Le Führer (avait dit Ribbentrop à Mussolini et à Ciano) est
convaincu que nous devons considérer comme inévitable une guerre contre les
démocraties européennes d'ici quelques années, peut-être trois ou quatre... La
crise tchèque a démontré notre force! Nous avons l'avantage de l'initiative et
nous sommes les maîtres de la situation. Nous ne pouvons être attaqués. La
situation militaire est excellente. A partir de septembre (1939) nous pourrons
affronter une guerre contre les grandes démocraties [147] .

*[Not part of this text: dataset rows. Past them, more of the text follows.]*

-- ==== Sys2Proof/Certificates/Slice0/Obligations.lean ====
section
/-! DEFINITION. The statements for the provers: encoding, the step relation, every command run to its completion, the
error and partial states, the chip's registers, the invariant, the whole-operation view. -/

open Sys2Proof Sys2Proof.Machine

/-! ## Encoding (30_encoding.md) -/

/-- Decoding the word of a well-formed command gives the command back, every operand at every value. -/
def Obligations.DecodeOfEncodeIsTheCommand : Prop :=
  ∀ i : Instr, i.wellFormed = true → decode (encode i) = .ok i

/-- A word that decodes is the word of the command it decodes to, and that command is well-formed: each legal word has
one meaning, and no bit of it is dropped. -/
def Obligations.LegalWordHasOneMeaning : Prop :=
  ∀ (c : CmdWord) (i : Instr), decode c = .ok i → i.wellFormed = true ∧ encode i = c

/-- The decoder accepts exactly the words that match a row of spec/opcode_table.json, and no word matches two rows. -/
def Obligations.DecodingAgreesWithTheOpcodeTable : Prop :=
  ∀ c : CmdWord,
    ((∃ i, decode c = .ok i) ↔ ∃ r ∈ opcodeTable, r.matches c = true) ∧
    (∀ r ∈ opcodeTable, ∀ q ∈ opcodeTable, r.matches c = true → q.matches c = true → r = q)

/-- R110: the twelve example lines, the word each assembles to, and what the word decodes to. -/
def Obligations.SpecExampleWordsDecode : Prop :=
  assemble .begin = 0x010000#24 ∧ decode 0x010000#24 = .ok .begin ∧
  assemble (.pinMode 4#8 .input) = 0x020401#24 ∧ decode 0x020401#24 = .ok (.pinMode 4#8 .input) ∧
  assemble (.pinMode 12#8 .output) = 0x020C00#24 ∧ decode 0x020C00#24 = .ok (.pinMode 12#8 .output) ∧
  assemble (.digitalRead 9#8) = 0x030900#24 ∧ decode 0x030900#24 = .ok (.digitalRead 9#8) ∧
  assemble (.digitalWrite 5#8 .high) = 0x040501#24 ∧ decode 0x040501#24 = .ok (.digitalWrite 5#8 1#8) ∧
  assemble (.digitalWrite 5#8 .low) = 0x040500#24 ∧ decode 0x040500#24 = .ok (.digitalWrite 5#8 0#8) ∧
  assemble (.analogWrite 3#8 8#8) = 0x050308#24 ∧ decode 0x050308#24 = .ok (.analogWrite 3#8 8#8) ∧
  assemble (.analogWrite 7#8 200#8) = 0x0507C8#24 ∧ decode 0x0507C8#24 = .ok (.analogWrite 7#8 200#8) ∧
  assemble .enableInterrupt = 0x060000#24 ∧ decode 0x060000#24 = .ok .enableInterrupt ∧
  assemble .disableInterrupt = 0x070000#24 ∧ decode 0x070000#24 = .ok .disableInterrupt ∧
  assemble .clearInterrupt = 0x080000#24 ∧ decode 0x080000#24 = .ok .clearInterrupt ∧
  assemble (.analogWrite 16#8 1#8) = 0x051001#24 ∧ decode 0x051001#24 = .error (.invalidPin 16#8)

/-- R107: every word is one legal command or raises exactly one of the three acceptance causes; 8244 words are legal. -/
def Obligations.DecodingIsTotalWith8244LegalWords : Prop :=
  (∀ c : CmdWord,
    (∃ i, decode c = .ok i ∧ i.wellFormed = true) ∨
    (∃ e, decode c = .error e ∧ (causeCode e = 2#3 ∨ causeCode e = 3#3 ∨ causeCode e = 4#3))) ∧
  ((Finset.range (2 ^ 24)).filter fun w => (decodeTableWord 24 w).isSome = true).card = 8244

/-! ## The step relation (10_state.md section 4) -/

/-- R32, R106: what the IDLE block does with the word {op, pin, arg} on its command port: the checks in their order, the
response of a word that fails one, and the start of a legal one. No bus request is presented before, nor after a
rejection; everything else is unchanged.
That the word's fields stay in `op`, `pin`, `arg` after a rejection is read from the order of R32 (log 18, DEDUCED); the
used-up word is R82 and log 8 (DEDUCED). -/
def Obligations.AcceptanceFollowsTheChecksInOrder : Prop :=
  ∀ (s : State) (op pin arg : Byte) (cs : List CmdWord),
    s.outside = [] → s.busy = false → s.commands = packWord op pin arg :: cs →
    let latched : State := { s with op := op, pin := pin, arg := arg, rspValid := false, commands := cs }
    let rejected : BitVec 3 → State := fun code =>
      { latched with status := code, result := false, failStep := 0#3, rspValid := true }
    busRequest s = none ∧ (∀ code, busRequest (rejected code) = none) ∧
    (¬(1 ≤ op.toNat ∧ op.toNat ≤ 8) → step s = .next (rejected 3#3)) ∧
    (op ∈ [0x02#8, 0x03#8, 0x04#8, 0x05#8] → 16 ≤ pin.toNat → step s = .next (rejected 2#3)) ∧
    (op ∈ [0x01#8, 0x06#8, 0x07#8, 0x08#8] → (pin ≠ 0#8 ∨ arg ≠ 0#8) → step s = .next (rejected 4#3)) ∧
    (op = 0x03#8 → pin.toNat < 16 → arg ≠ 0#8 → step s = .next (rejected 4#3)) ∧
    (op = 0x02#8 → pin.toNat < 16 → arg ≠ 0#8 → arg ≠ 1#8 → step s = .next (rejected 4#3)) ∧
    ((op ∈ [0x01#8, 0x06#8, 0x07#8, 0x08#8] ∧ pin = 0#8 ∧ arg = 0#8) ∨
      (op = 0x03#8 ∧ pin.toNat < 16 ∧ arg = 0#8) ∨
      (op = 0x02#8 ∧ pin.toNat < 16 ∧ (arg = 0#8 ∨ arg = 1#8)) ∨
      (op ∈ [0x04#8, 0x05#8] ∧ pin.toNat < 16) →
      step s = .next { latched with busy := true, step := 0#3 })

/-- Every well-formed command is accepted by the IDLE block: its fields are latched, the response is withdrawn, the
operation starts at transaction 0 and nothing else changes. The used-up word: log 8. -/
def Obligations.EveryWellFormedCommandIsAccepted : Prop :=
  ∀ (i : Instr) (s : State), i.wellFormed = true → s.busy = false →
    exec i s = .next { s with
      op := i.opcode, pin := i.pinOperand, arg := i.argOperand, rspValid := false, busy := true, step := 0#3,
      commands := s.commands.tail }

/-- A command whose pin is outside 0–15 is refused at acceptance with INVALID_PIN, and nothing else changes. The latched
`op`, `pin`, `arg` are read from the order of R32 (log 18, DEDUCED); the used-up word is log 8 (DEDUCED). -/
def Obligations.IllFormedCommandIsRejected : Prop :=
  ∀ (i : Instr) (s : State), i.wellFormed = false → s.busy = false →
    exec i s = .next { s with
      op := i.opcode, pin := i.pinOperand, arg := i.argOperand, rspValid := true, status := 2#3, result := false,
      failStep := 0#3, commands := s.commands.tail }

/-- A step runs the decoded command: IDLE, the one on the command port; BUSY, the latched one; also when the outside has
just yielded (then too a word that fails a check is rejected, and with no word the block waits), and for a word placed by
`withFetchWord`. The used-up word: log 8; the latches after a rejection: log 18.
That a step of the machine is one step of the sequencer, and the turn order, are the model's choice (log 7, 9, 10). -/
def Obligations.StepRunsTheDecodedCommand : Prop :=
  (∀ (s : State) (c : CmdWord) (cs : List CmdWord) (i : Instr),
    s.outside = [] → s.busy = false → s.commands = c :: cs → decode c = .ok i → step s = exec i s) ∧
  (∀ (s : State) (i : Instr),
    s.outside = [] → s.busy = true → decode (packWord s.op s.pin s.arg) = .ok i → step s = exec i s) ∧
  (∀ (s : State) (rest : List OutsideMove) (i : Instr),
    s.outside = .blockStep :: rest → s.busy = true → decode (packWord s.op s.pin s.arg) = .ok i →
    step s = exec i { s with outside := rest }) ∧
  (∀ (s : State) (rest : List OutsideMove) (c : CmdWord) (cs : List CmdWord),
    s.outside = .blockStep :: rest → s.busy = false → s.commands = c :: cs →
    (∀ i, decode c = .ok i → step s = exec i { s with outside := rest }) ∧
    (∀ e, decode c = .error e → step s = .next { s with
      outside := rest, commands := cs, op := opField c, pin := pinField c, arg := argField c, status := causeCode e,
      result := false, failStep := 0#3, rspValid := true })) ∧
  (∀ (s : State) (rest : List OutsideMove), s.outside = .blockStep :: rest → s.busy = false → s.commands = [] →
    step s = .next { s with outside := rest }) ∧
  (∀ (s : State) (nbits w : Nat) (i : Instr),
    decodeTableWord nbits w = some i → step (s.withFetchWord nbits w) = exec i (s.withFetchWord nbits w))

/-- After the outside yields, the block takes the step it would take if nothing were scheduled, and the later moves stay
scheduled: every statement about a step with `outside = []` holds of the yielded step too. The turn order is the model's
choice (log 7). -/
def Obligations.YieldedStepIsTheBlocksStep : Prop :=
  ∀ (s : State) (rest : List OutsideMove), s.outside = .blockStep :: rest →
    (∀ t, step { s with outside := [] } = .next t → step s = .next { t with outside := rest }) ∧
    (∀ f, step { s with outside := [] } = .fault f → step s = .fault f) ∧
    (∀ r, step { s with outside := [] } = .refused r → step s = .refused r)

/-- The IDLE block with nothing presented waits: the step changes nothing (R253, R234). -/
def Obligations.IdleBlockWaitsForACommand : Prop :=
  ∀ s : State, s.outside = [] → s.busy = false → s.commands = [] → step s = .next s ∧ s.cmdReady = true

/-- While BUSY the block accepts no word: `cmd_ready` is 0, and its step leaves the presented words and the latched
command as they are (R22, R37). -/
def Obligations.BusyBlockAcceptsNoCommand : Prop :=
  ∀ s t : State, s.outside = [] → s.busy = true → step s = .next t →
    s.cmdReady = false ∧ t.commands = s.commands ∧ t.op = s.op ∧ t.pin = s.pin ∧ t.arg = s.arg

/-- R33: the BUSY block presents the transaction of index `step`; unanswered, nothing changes; on success the latch
updates and `step + 1`; on failure `raise BusFail(step)`. The whole next state is given.
The chip's side of an answer is the model's reading (log 6, 11, 12). -/
def Obligations.BusyTransactionStep : Prop :=
  ∀ (s : State) (act : TxAction), s.outside = [] → currentAction s = some act →
    busRequest s = some (act.tx.request s.chipAddr) ∧
    (s.answers = [] → step s = .next s) ∧
    (∀ ans rest, s.answers = ans :: rest → ans.ok = true →
      step s = .next { s with
        answers := rest, chip := chipAfter act.tx ans s.chip, intPending := pendingAfter act ans s.intPending,
        rd := rdAfter act.tx ans s.rd, v := act.latchV.getD s.v, step := s.step + 1#3 }) ∧
    (∀ ans rest, s.answers = ans :: rest → ans.ok = false →
      step s = .next { s with
        answers := rest, chip := chipAfter act.tx ans s.chip, intPending := pendingAfter act ans s.intPending,
        status := 1#3, result := false, failStep := s.step, rspValid := true, busy := false })

/-- R34: at `step = N(op)` the command completes: status OK, `result` the pin's bit for digitalRead and 0 for every other
command, `fail_step` 0, the response presented, the block IDLE, and nothing else changed. -/
def Obligations.CompletionWritesTheResponse : Prop :=
  ∀ (s : State) (i : Instr), s.outside = [] → s.busy = true → decode (packWord s.op s.pin s.arg) = .ok i →
    s.step.toNat = transactionCount i →
    step s = .next { s with
      status := 0#3
      result := match i with
        | .digitalRead pin => readBit s.rd (pinIndex pin)
        | _ => false
      failStep := 0#3, rspValid := true, busy := false }

/-- R35: a failed transaction ends the operation: BUS_FAIL with its index, IDLE, the response presented, and no further
transaction of the operation is presented. -/
def Obligations.FailedTransactionAborts : Prop :=
  ∀ (s : State) (ans : BusAnswer) (rest : List BusAnswer), s.outside = [] → busRequest s ≠ none →
    s.answers = ans :: rest → ans.ok = false →
    ∃ t, step s = .next t ∧ t.status = 1#3 ∧ t.result = false ∧ t.failStep = s.step ∧ t.rspValid = true ∧
      t.busy = false ∧ busRequest t = none

/-- An unanswered transaction holds the block for ever (R263): no step changes anything. -/
def Obligations.UnansweredTransactionHoldsForEver : Prop :=
  ∀ (n : Nat) (s : State), s.outside = [] → busRequest s ≠ none → s.answers = [] →
    Sys2Proof.core.run n s = .next s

Le jeune ministre italien des Affaires étrangères jugeait
Ribbentrop « vaniteux, frivole et bavard » et, après l'avoir ainsi décrit dans
son journal, il ajoute : « Le Duce dit qu'il suffit de regarder sa tête pour
voir qu'il a peu de cervelle. » Le ministre allemand des Affaires étrangères
était venu à Rome pour persuader Mussolini de mettre sa signature au bas d'un
traité d'alliance militaire auquel adhéreraient l'Allemagne, le Japon et
l'Italie, et dont une copie avait été remise aux Italiens à Munich; mais
Mussolini atermoyait. Il n'était pas encore prêt, note Ciano, à fermer la porte
au nez de la Grande-Bretagne et de la France.
Hitler lui-même caressait cet automne-là l'idée de détacher la
France de son alliée d'Outre-Manche. Quand, le 18 octobre, il accorda une
audience d'adieu à l'ambassadeur François-Poncet dans son nid d'aigle ( Felsennest ),
le fantastique repaire qu'il s'était fait construire au sommet d'une montagne,
au-dessus de Berchtesgaden [148] ,
il se répandit en attaques violentes contre la Grande-Bretagne.
L'ambassadeur trouva le Führer blême,
le visage tiré par la fatigue — il n'était pas trop fatigué cependant pour
fulminer contre Albion. La Grande-Bretagne, dit-il, « retentit de paroles
menaçantes et d'appels aux armes ». Elle est égoïste et prend des airs «
supérieurs ». Les Britanniques sont en train de détruire l'esprit de Munich. Et
ainsi de suite. La France, déclara-t-il, était différente. Il souhaitait
entretenir avec elle des relations amicales et plus étroites. Pour le prouver,
il était disposé à signer dès maintenant avec elle un pacte d'amitié
reconnaissant les frontières actuelles des deux pays (de ce fait, il renonçait
donc, une fois de plus, à toute revendication au sujet de l'Alsace-Lorraine) et
proposait de régler tout différend éventuel au moyen de consultations.